> [Work instructions] Please copy, character for character, each line from the beginning of the listing to the line containing "(R300, R301) -/", including both.

[Start of Attachment]

/-- The stash lines that stores and atomics touch, filled first (R138). -/
def fillAll (w : Who) (t : Nat) (y : Sys) : List LaneAcc → Sys × Nat
  | [] => (y, t)
  | a :: r =>
    let (y1, wt) := if a.spad then fillAt y w a.va.toNat t a.pa a.fab else (y, 0)
    let (y2, top) := fillAll w t y1 r
    (y2, max wt top)

/-- The lanes of one word, all confirmed, performed at one logical time (R133, R153, R231, R234). -/
def perform (y : Sys) (w : Who) (pts : Nat) (ls : List LaneAcc) : Done :=
  match ls with
  | [] => { y := y, t := pts, vals := [], bad := 0 }
  | a :: _ =>
    match shapeOf a.op with
    | .loads =>
      let (y1, t) := settle w ls (ls.length + 2) y pts
      let rs := ls.map fun a => (a, readLane y1 w t a)
      let good := rs.filter fun (_, _, bad) => !bad
      let y2 := (good.map (·.1)).foldl (fun y a => (applyLane y w a).1) y1
      { y := y2, t := t, vals := good.foldl (fun m (a, v, _) => minsert m a.lane v) [],
        bad := maskOf ((rs.filter fun (_, _, bad) => bad).map (·.1.lane)) }
    | .stores =>
      let (y0, t0) := fillAll w pts y ls
      let t := ls.foldl (fun t a => max t (leaseEnd y0 a + 1)) t0
      let (y1, _, _) := applyLanes w y0 ls
      { y := ls.foldl (fun y a => putLease y a (t, t)) y1, t := t, vals := [], bad := 0 }
    | .atomics =>
      let (y0, t0) := fillAll w pts y ls
      let (y1, vals, wrote) := applyLanes w y0 ls
      let ws := ls.filter fun a => wrote.contains a.lane
      let fs := ls.filter fun a => !wrote.contains a.lane
      let t := fs.foldl (fun t a => max t (writeTime y0 a)) (ws.foldl (fun t a => max t (leaseEnd y0 a + 1)) t0)
      let y2 := fs.foldl (fun y a => putLease y a (writeTime y0 a, max (leaseEnd y0 a) t)) y1
      { y := ws.foldl (fun y a => putLease y a (t, t)) y2, t := t, vals := vals, bad := 0 }

/-! ### Confirmation (R300, R301) -/

/-- The need of a lane's operation at the walk (R295). -/
def AccOp.need : AccOp → BitVec 3
  | .ld => needR
  | .ldc _ => needR
  | .ldfe _ => needR
  | .st _ => needW
  | .stc _ => needW
  | .stfe _ => needW
  | .atom _ _ => needRW
  | .red _ _ => needW

/-- Its rights on the fabric (R319): R, W, A in bits 0 to 2. -/
def AccOp.fab : AccOp → BitVec 4
  | .ld => 1
  | .ldc _ => 1
  | .ldfe _ => 1
  | .st _ => 2
  | .stc _ => 2
  | .stfe _ => 2
  | .atom _ _ => 4
  | .red _ _ => 4

/-- The lanes of a store word cover a whole line (R342). -/
def coversLine (ls : List LaneAcc) (va : Nat) : Bool :=
  (List.range 64).all fun k =>
    ls.any fun a => !a.spad && a.va.toNat ≤ va / 64 * 64 + k && va / 64 * 64 + k < a.va.toNat + a.n

/-- What one lane finds: confirmed, or the look that stops it. -/
inductive LaneLook where
  | go (a : LaneAcc)
  | stop (l : Look)
deriving DecidableEq, Repr

/-- The look of a lane (R300). Scratchpad lanes are confirmed at once, but for a stash line that is to be filled or whose lease is to
be renewed. A write of another node's line waits until its directory has applied it (R317). -/
def lookLane (s : State) (b : Block) (w : Who) (ls : List LaneAcc) (a : LaneAcc) : LaneLook :=
  let put : LaneAcc → Look → LaneLook := fun a l =>
    match l with
    | .ok p => .go { a with pa := some (p.pa, p.cache), fab := p.fab }
    | .door n => .stop (.door n)
    | .miss => .stop .miss
    | .hold pa k => .stop (.hold pa k)
    | .fault k l i h => .stop (.fault k l i h)
    | .integ c p => .stop (.integ c p)
  if a.spad then
    match stashAt b a.va.toNat with
    | none => .go a
    | some (_, r) => match mfind r.fill (r.lineNo a.va.toNat) with
      | none => put a (lookVa s w (r.lineVa a.va.toNat) 64 needR true)
      | some f =>
        if !f.stale && b.groups.all fun g => g.pts ≤ f.lease then .go a
        else put a (lookPa s w (r.lineVa a.va.toNat) (if f.fab && !remote f.pa then fabricPa s f.pa else f.pa) 64 needR 1 false true)
  else
    let opens := !(shapeOf a.op == .stores && coversLine ls a.va.toNat)
    match lookVaF s w a.va.toNat a.n a.op.need a.op.fab opens with
    | .door _ =>
      -- R323: a 32-bit store to byte 0 is a message; any other access is refused
      match a.op, doorOf s w.ctx a.va.toNat with
      | .st _, some n => if a.n == 4 && a.va.toNat % 4096 == 0 && messagePass s (mget s.fab.wins n {}) then .go { a with pa := none }
                         else .stop (.fault 4 0 0 true)
      | _, _ => .stop (.fault 4 0 0 true)
    | .ok p => if remote p.pa && shapeOf a.op != .loads && a.ans.isNone then .stop (.hold p.pa (.line w.world (coreTop s w))) else put a (.ok p)
    | l => put a l

/-- A lane that writes memory itself. -/
def LaneAcc.writes (a : LaneAcc) : Bool := !a.spad && shapeOf a.op != .loads

/-- What a lane asks of a line over the fabric (R317, R320, R321). -/
def laneOp (a : LaneAcc) : FabOp :=
  match a.op with
  | .ld => .load a.n
  | .ldc _ => .load 16
  | .ldfe _ => .load a.n
  | .st v => .store (bytesLE a.n v.toNat) a.fmt
  | .stfe v => .store (bytesLE a.n v.toNat) 15
  | .stc c => .stc c.tag (capBits c)
  | .atom op v => .atom a.n op v
  | .red op v => .red a.n op v

/-- The requests that a performed word has sent over the fabric to this node's own switch (R316 to R318): a load that a copy served
sent none, a scratchpad lane one for the stash line that it has filled. What other nodes home has been answered before. `old` is
memory before. -/
def sendLanes (s : State) (w : Who) (old : MemSys) (t : Nat) (ls : List LaneAcc) : State :=
  ls.foldl (fun s a => match a.spot with
    | none => s
    | some p =>
      let served := shapeOf a.op == .loads && p.cache && match findCopy old w.core w.ctx p.va with
        | some c => decide (t ≤ c.rts)
        | none => false
      if served || remote p.pa then s else sendReq s w p t (if a.spad then .load 64 else laneOp a)) s

/-! ### Ranges that the hardware moves -/

/-- A byte range cut at lines: first address and length of each piece. -/
def linePieces (va len : Nat) : List (Nat × Nat) :=
  (List.range (ceilDiv (va % 64 + len) 64)).map fun i =>
    let lo := if i == 0 then va else va / 64 * 64 + 64 * i
    let hi := min (va + len) (va / 64 * 64 + 64 * (i + 1))
    (lo, hi - lo)

/-- Pieces translated, walking as needed; the first that cannot be had stops it. -/
def resolvePieces (w : Who) (need : BitVec 3) (s : State) : List (Nat × Nat) → State × Except (Nat × Look) (List (Spot × Nat))
  | [] => (s, .ok [])
  | (va, n) :: r =>
    match resolveVa s w va n need (n != 64 || need == needR) with
    | (s1, .ok p) =>
      match resolvePieces w need s1 r with
      | (s2, .ok ps) => (s2, .ok ((p, n) :: ps))
      | (s2, .error e) => (s2, .error e)
    | (s1, l) => (s1, .error (va, l))

/-- Loads of pieces at time `t`, in address order: bytes and the time after (R234). -/
def loadPieces (w : Who) (m : MemSys) (t : Nat) : List (Spot × Nat) → MemSys × Nat × List Byte
  | [] => (m, t, [])
  | (p, n) :: r =>
    let (m1, wt) := leaseLoad m w.core w.ctx w.tag w.ways p t
    let t1 := max t wt
    let (d, _) := versionAt m1 w.core w.ctx w.tag p t
    let (m2, t2, bs) := loadPieces w m1 t1 r
    (m2, t2, bytesLE n (lineNat d (p.pa % 64) n) ++ bs)

/-- A plain data write at a spot: seal, bytes, tags cleared. -/
def writeSpot (m : MemSys) (w : Who) (p : Spot) (bs : List Byte) : MemSys := memWrite (sealLine m p.pa w.tag) p.pa bs

/-- The least time of a store to the pieces at `t` (R234). -/
def piecesTime (m : MemSys) (t : Nat) (ps : List (Spot × Nat)) : Nat :=
  ps.foldl (fun t (p, _) => max t ((lineAt m p.pa).2 + 1)) t

/-- Stores of a run of bytes to its pieces at time `t`. -/
def storePieces (w : Who) (m : MemSys) (t : Nat) (bs : List Byte) : List (Spot × Nat) → MemSys
  | [] => m
  | (p, n) :: r => storePieces w (putLine (writeSpot m w p (bs.take n)) p.pa (t, t)) t (bs.drop n) r

/-- The requests that a moved range sends over the fabric (R317, R326): loads of this node's own lines, or stores of its bytes with
a code. -/
def sendPieces (s : State) (w : Who) (t : Nat) (fmt : BitVec 4) (bs : Option (List Byte)) : List (Spot × Nat) → State
  | [] => s
  | (p, n) :: r =>
    sendPieces (match bs with
      | some x => sendReq s w p t (.store (x.take n) fmt)
      | none => if remote p.pa then s else sendReq s w p t (.load n)) w t fmt (bs.map (·.drop n)) r

/-- A store by a party with no time of its own: applied at the line's lease end plus one (R242). -/
def storeLate (w : Who) (m : MemSys) (bs : List Byte) : List (Spot × Nat) → MemSys
  | [] => m
  | (p, n) :: r =>
    let t := (lineAt m p.pa).2 + 1
    storeLate w (putLine (writeSpot m w p (bs.take n)) p.pa (t, t)) (bs.drop n) r

/-- Bytes stored to places of memory at one time; those that the fabric homes are sent there too (R242, R318). -/
def storeOut (s : State) (w : Who) (t : Nat) (bs : List Byte) (ps : List (Spot × Nat)) : State :=
  sendPieces (modMem s fun m => storePieces w m t bs ps) w t 15 (some bs) ps
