/-- The commands of a block cancelled: each stops at its next boundary with STATUS 0x02 (R185, R263), but for a commit that has been
accepted, which signs (R352). -/
def cancelCmds (s : State) (k : Nat) : State :=
  { s with eng := { s.eng with cmds := s.eng.cmds.map fun c =>
      if (c.who.map (·.1)) == some k then { (if c.kind == .sealCommit && c.submitted then c else c.cancel) with who := none } else c } }

/-- A running clock stopped at this tick (R269). -/
def stopClock (s : State) (c : Nat) : State :=
  modCtx s c fun x => if x.st == 1 || x.st == 2 then { x with f := ctOf s c, tf := s.gt } else x

/-- A context whose every block has been cancelled is stopped with nothing saved (R268). -/
def emptied (s : State) (c : Nat) : State :=
  let x := ctxOf s c
  if x.en && x.st != 4 && !(s.blocks.any fun (_, b) => b.ctx == c && b.task.isNone) then
    modCtx (stopClock s c) c fun x => { x with st := 4, steps := [] }
  else s

/-- The steps that the task at the head of a queue has performed. -/
def stepsMade (b : Block) : Nat :=
  match b.tiles with
  | .tmma _ _ _ _ _ _ _ _ _ _ _ step _ _ _ :: _ => step
  | _ => (b.task.map (·.steps)).getD 0

/-- A tile task stopped at its next boundary (R263): what it has done stands, and its command answers for the run. -/
def Block.stopTask (b : Block) : Block :=
  { b with tiles := [], task := b.task.map fun t => { t with code := 2, steps := stepsMade b } }

/-- A block cancelled (R194, R238, R263): its placed stores stand, its stash is written back, everything it holds is
released, and its completion counts as "cancelled". -/
def cancelBlock (s : State) (k : Nat) : State :=
  match blockOf s k with
  | none => s
  | some b =>
    let s := writeBackRest s k
    let s := cancelCmds s k
    match b.task with
    | some t =>
      { putBlock s k b.stopTask with eng := { s.eng with cmds := s.eng.cmds.map fun c => if c.id == t.cmd then c.cancel else c } }
    | none =>
    let s := { s with blocks := merase s.blocks k, curator := { s.curator with idleAt := none },
                      fab := { s.fab with msgs := s.fab.msgs.filter fun m => m.blk != k || m.delay != 0 } }
    let s := voidSeals s (fun x => x.blk == some k && !commitAccepted s x) 2
    evalLevel (emptied (modRun s b.card fun r => { r with cancN := r.cancN + 1 }) b.ctx) (wingOf b.core)

/-- The blocks of a context. -/
def ctxBlocks (s : State) (c : Nat) : List Nat := (s.blocks.filter fun (_, b) => b.ctx == c).map (·.1)

/-- A context ended (R202, R268, R309, R355): blocks cancelled, seals voided with reason 1, the record in both
buffers, world 0's error interrupt, and state 4 with nothing saved. The KIND of a trap's record is one of 1 to 6 that the spec
does not name: a free value (R304). -/
def endContext (s : State) (c : Nat) (f : Option FaultInfo) (tm : Bool) (cause : Nat) (pkt : BitVec 32) : State :=
  let x := ctxOf s c
  let s := voidSeals s (fun y => y.ctx == c) 1
  let s := (ctxBlocks s c).foldl cancelBlock s
  let s := { s with eng := { s.eng with cmds := s.eng.cmds.map fun y => if y.ctx == c then y.cancel else y } }
  let detail := BitVec.ofNat 64 (cause % 256 + pkt.toNat * 2 ^ 16)
  let ws : List DWord :=
    [faultWord0 c x.world 8 ((f.map (·.kind)).getD (1 + Config.trapKind s.nfree % 6)) ((f.map (·.need)).getD 0) ((f.map (·.level)).getD 0) tm 0,
     (f.map fun i => (i.va.setWidth 57).setWidth 64).getD 0, BitVec.ofNat 64 ((f.map (·.ipa)).getD 0 % 2 ^ 48), detail]
  let s := ringPut s 0 x.world ws
  let s := if x.world == 0 then s else ringPut s 0 0 ws
  let s := raiseIrq s 0 3
  let s := stopClock s c
  modCtx s c fun y => { y with st := 4, held := [], steps := [] }

/-! ### The register window (R28, R77 to R79) -/

/-- The physical register of a window code (R28, R77). -/
def physOf (P base n : Nat) : Nat := (base + n) % P

/-- The bytes of a frame in the spill area: register j of lane l at 4Wj + 4l (R78). -/
def frameBytes (r : Regs) (P W F : Nat) : List Byte :=
  (List.range 8).flatMap fun j => (List.range W).flatMap fun l =>
    bytesLE 4 (mget r.w (64 * ((8 * F + j) % P) + l) 0).toNat

/-- A frame taken from its bytes. -/
def unframe (r : Regs) (P W F : Nat) (bs : List Byte) : Regs :=
  { r with w := (List.range 8).foldl (fun w j => (List.range W).foldl (fun w l =>
      mput w (64 * ((8 * F + j) % P) + l) (BitVec.ofNat 32 (ofBytesLE ((bs.drop (4 * W * j + 4 * l)).take 4))) 0) w) r.w }

/-- The outcome of a slide's spill or fill accesses. -/
inductive Slid where
  | ok (s : State)
  /-- A capability check failed (R78). -/
  | capFault
  /-- An address is not translated yet: where, and what the look found. -/
  | stop (s : State) (va : Nat) (l : Look)
deriving DecidableEq, Repr

/-- Pieces looked up without walking. -/
def lookPieces (s : State) (w : Who) (need : BitVec 3) : List (Nat × Nat) → Except (Nat × Look) (List (Spot × Nat))
  | [] => .ok []
  | (va, n) :: r =>
    match lookVa s w va n need (n != 64 || need == needR) with
    | .ok p => match lookPieces s w need r with
      | .ok ps => .ok ((p, n) :: ps)
      | .error e => .error e
    | l => .error (va, l)
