-- ==== Sys2Proof/Machine/Seals.lean ====
section
/-! DEFINITION. Hallmark's work on a submitted seal command (R190, R347 to R349). -/
namespace Sys2Proof.Machine
open Sys2Proof

/-- The measurement of the producing kernel: SHA-384 of its image from the header to the end of its code, computed once per image and
kept (R348), or what keeps Hallmark from reading it. A command of a card has no producing kernel: a free value. -/
def kernelMeasure (s : State) (x : EngCmd) : State × Except EngEnd (BitVec 384) :=
  match cmdBlock s x, x.image with
  | none, _ => ({ s with nfree := s.nfree + 1 }, .ok (Config.sha384 [BitVec.ofNat 8 (Config.freeWord s.nfree).toNat]))
  | some b, none => (s, .ok ((measureOf s x.ctx b.image).getD 0))
  | some _, some i =>
    let n := capLen i
    match engStops s x (rangePlaces i 0 n 1), engDenied s x 64 (rangePlaces i 0 n 1), rangeInteg s x i 0 n with
    | some l, _, _ => (s, .error (.hold l))
    | none, some k, _ => (s, .error (.refused k))
    | none, none, some (off, cause) => (s, .error (.bad 5 (i.addr.toNat + off) cause))
    | none, none, none =>
      let (s1, bs) := engLoad s x i 0 n
      let m := Config.sha384 bs
      ({ s1 with eng := { s1.eng with measures := { ctx := x.ctx, base := capBase i, len := n, hash := m } :: s1.eng.measures } }, .ok m)

/-- The seal that an open begins. -/
def newSeal (s : State) (x : EngCmd) (key : KeySlot) (m : BitVec 384) : Seal :=
  { ctx := x.ctx, world := x.world, blk := x.who.map (·.1), gix := (x.who.map (·.2)).getD 0,
    limit := ((cmdBlock s x).map (·.spad.size)).getD 0, slot := bits (x.slot 1).addr 0 4, gen := key.gen,
    seq := BitVec.ofNat 32 key.seq, alg := BitVec.ofNat 8 (bits x.ctl 0 8), handle := (x.slot 1).addr, pblock := x.pblock.addr,
    record := x.slot 3, measure := m, secret := key.secret }

/-- Seals of a context that are open (R190). -/
def openSeals (s : State) (c : Nat) : Nat := (s.eng.seals.filter fun y => y.ctx == c && y.void.isNone).length

/-- `eseal.open` performed (R190): the key's next SEQ, the measurement, CTL.SEQ, then STATUS. -/
def execSealOpenPerform (id : Nat) (s : State) : Host.Outcome State Fault Refusal :=
  match cmdOf s id with
  | none => .next s
  | some x =>
    if x.kind != .sealOpen || !x.submitted || x.token != 0 then .next s
    else match blockHold s x with
    | some l => .next (ask s l)
    | none =>
    if x.cancelled then .next (finishCmd s x 2 0 none)
    else match handleKey s x (x.slot 1) with
      | none => .next (finishCmd s x 9 0 none)
      | some key =>
        if 2 ^ 32 ≤ key.seq || 16 ≤ openSeals s x.ctx then .next (finishCmd s x 7 0 none)
        else match kernelMeasure s x with
          | (s1, .error .done) => .next s1
          | (s1, .error (.hold l)) => .next (ask s1 l)
          | (s1, .error (.refused k)) => .next (finishCmd s1 x 3 k none)
          | (s1, .error (.bad code va cause)) =>
            .next (finishCmd (integLine s1 x va cause) x code (va - ((x.image.map capBase).getD 0)) none)
          | (s1, .ok m) =>
            let y := newSeal s1 x key m
            let s2 := modWorld s1 x.world fun r => { r with t := { r.t with
              keys := minsert r.t.keys y.slot { key with seq := key.seq + 1 } } }
            let s3 : State := { s2 with eng := { s2.eng with seals := s2.eng.seals ++ [y] } }
            .next (finishCmd (engStore s3 x x.pblock 12 (bytesLE 4 y.seq.toNat)) x 1 0 none)

/-- `eseal.commit` performed (R190, R348, R349): the frame buffer hashed whole and the record signed and written, or a
void record where a line fails its integrity check. -/
def execSealCommitPerform (id : Nat) (s : State) : Host.Outcome State Fault Refusal :=
  match cmdOf s id with
  | none => .next s
  | some x =>
    if x.kind != .sealCommit || !x.submitted then .next s
    else match blockHold s x with
    | some l => .next (ask s l)
    | none =>
    if x.cancelled then .next (finishCmd s x 2 0 none)
    else match sealOn s x with
      | none => .next (finishCmd s x (if (handleKey s x (x.slot 1)).isNone then 9 else 8) 0 none)
      | some y =>
        let f : Cap := { x.slot 2 with addr := BitVec.ofNat 64 (capBase (x.slot 2)) }
        let n := capLen f
        let ps := rangePlaces f 0 n 1 ++ rangePlaces (x.slot 3) 0 (slotBytesOf y.record y.limit) 2
        match engStops s x ps, engDenied s x 64 ps, rangeInteg s x f 0 n with
        | some l, _, _ => .next (ask s l)
        | none, some i, _ => .next (finishCmd (voidSeals s (fun z => z == y) 6) x 3 i none)
        | none, none, some (off, cause) =>
          .next (finishCmd (voidSeals (integLine s x (f.addr.toNat + off) cause) (fun z => z == y) 6) x 5 off none)
        | none, none, none =>
          let (s1, bs) := engLoad s x f 0 n
          let rec' := sealBytes y 1 0 x.ict n (Config.sha384 bs)
          let s2 := engStore s1 x (x.slot 3) 0 rec'
          let s3 : State := { s2 with eng := { s2.eng with seals := s2.eng.seals.filter fun z => z != y } }
          .next (finishCmd s3 x 1 0 none)

end Sys2Proof.Machine
end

[End of Attachment]

> [Your response]
/-- The stash lines that stores and atomics touch, filled first (R138). -/
def fillAll (w : Who) (t : Nat) (y : Sys) : List LaneAcc → Sys × Nat
  | [] => (y, t)
  | a :: r =>
    let (y1, wt) := if a.spad then fillAt y w a.va.toNat t a.pa a.fab else (y, 0)
    let (y2, top) := fillAll w t y1 r
    (y2, max wt top)

/-- The lanes of one word, all confirmed, performed at one logical time (R133, R153, R231, R234). -/
def perform (y : Sys) (w : Who) (pts : Nat) (ls : List LaneAcc) : Done :=
  match ls with
  | [] => { y := y, t := pts, vals := [], bad := 0 }
  | a :: _ =>
    match shapeOf a.op with
    | .loads =>
      let (y1, t) := settle w ls (ls.length + 2) y pts
      let rs := ls.map fun a => (a, readLane y1 w t a)
      let good := rs.filter fun (_, _, bad) => !bad
      let y2 := (good.map (·.1)).foldl (fun y a => (applyLane y w a).1) y1
      { y := y2, t := t, vals := good.foldl (fun m (a, v, _) => minsert m a.lane v) [],
        bad := maskOf ((rs.filter fun (_, _, bad) => bad).map (·.1.lane)) }
    | .stores =>
      let (y0, t0) := fillAll w pts y ls
      let t := ls.foldl (fun t a => max t (leaseEnd y0 a + 1)) t0
      let (y1, _, _) := applyLanes w y0 ls
      { y := ls.foldl (fun y a => putLease y a (t, t)) y1, t := t, vals := [], bad := 0 }
    | .atomics =>
      let (y0, t0) := fillAll w pts y ls
      let (y1, vals, wrote) := applyLanes w y0 ls
      let ws := ls.filter fun a => wrote.contains a.lane
      let fs := ls.filter fun a => !wrote.contains a.lane
      let t := fs.foldl (fun t a => max t (writeTime y0 a)) (ws.foldl (fun t a => max t (leaseEnd y0 a + 1)) t0)
      let y2 := fs.foldl (fun y a => putLease y a (writeTime y0 a, max (leaseEnd y0 a) t)) y1
      { y := ws.foldl (fun y a => putLease y a (t, t)) y2, t := t, vals := vals, bad := 0 }

/-! ### Confirmation (R300, R301) -/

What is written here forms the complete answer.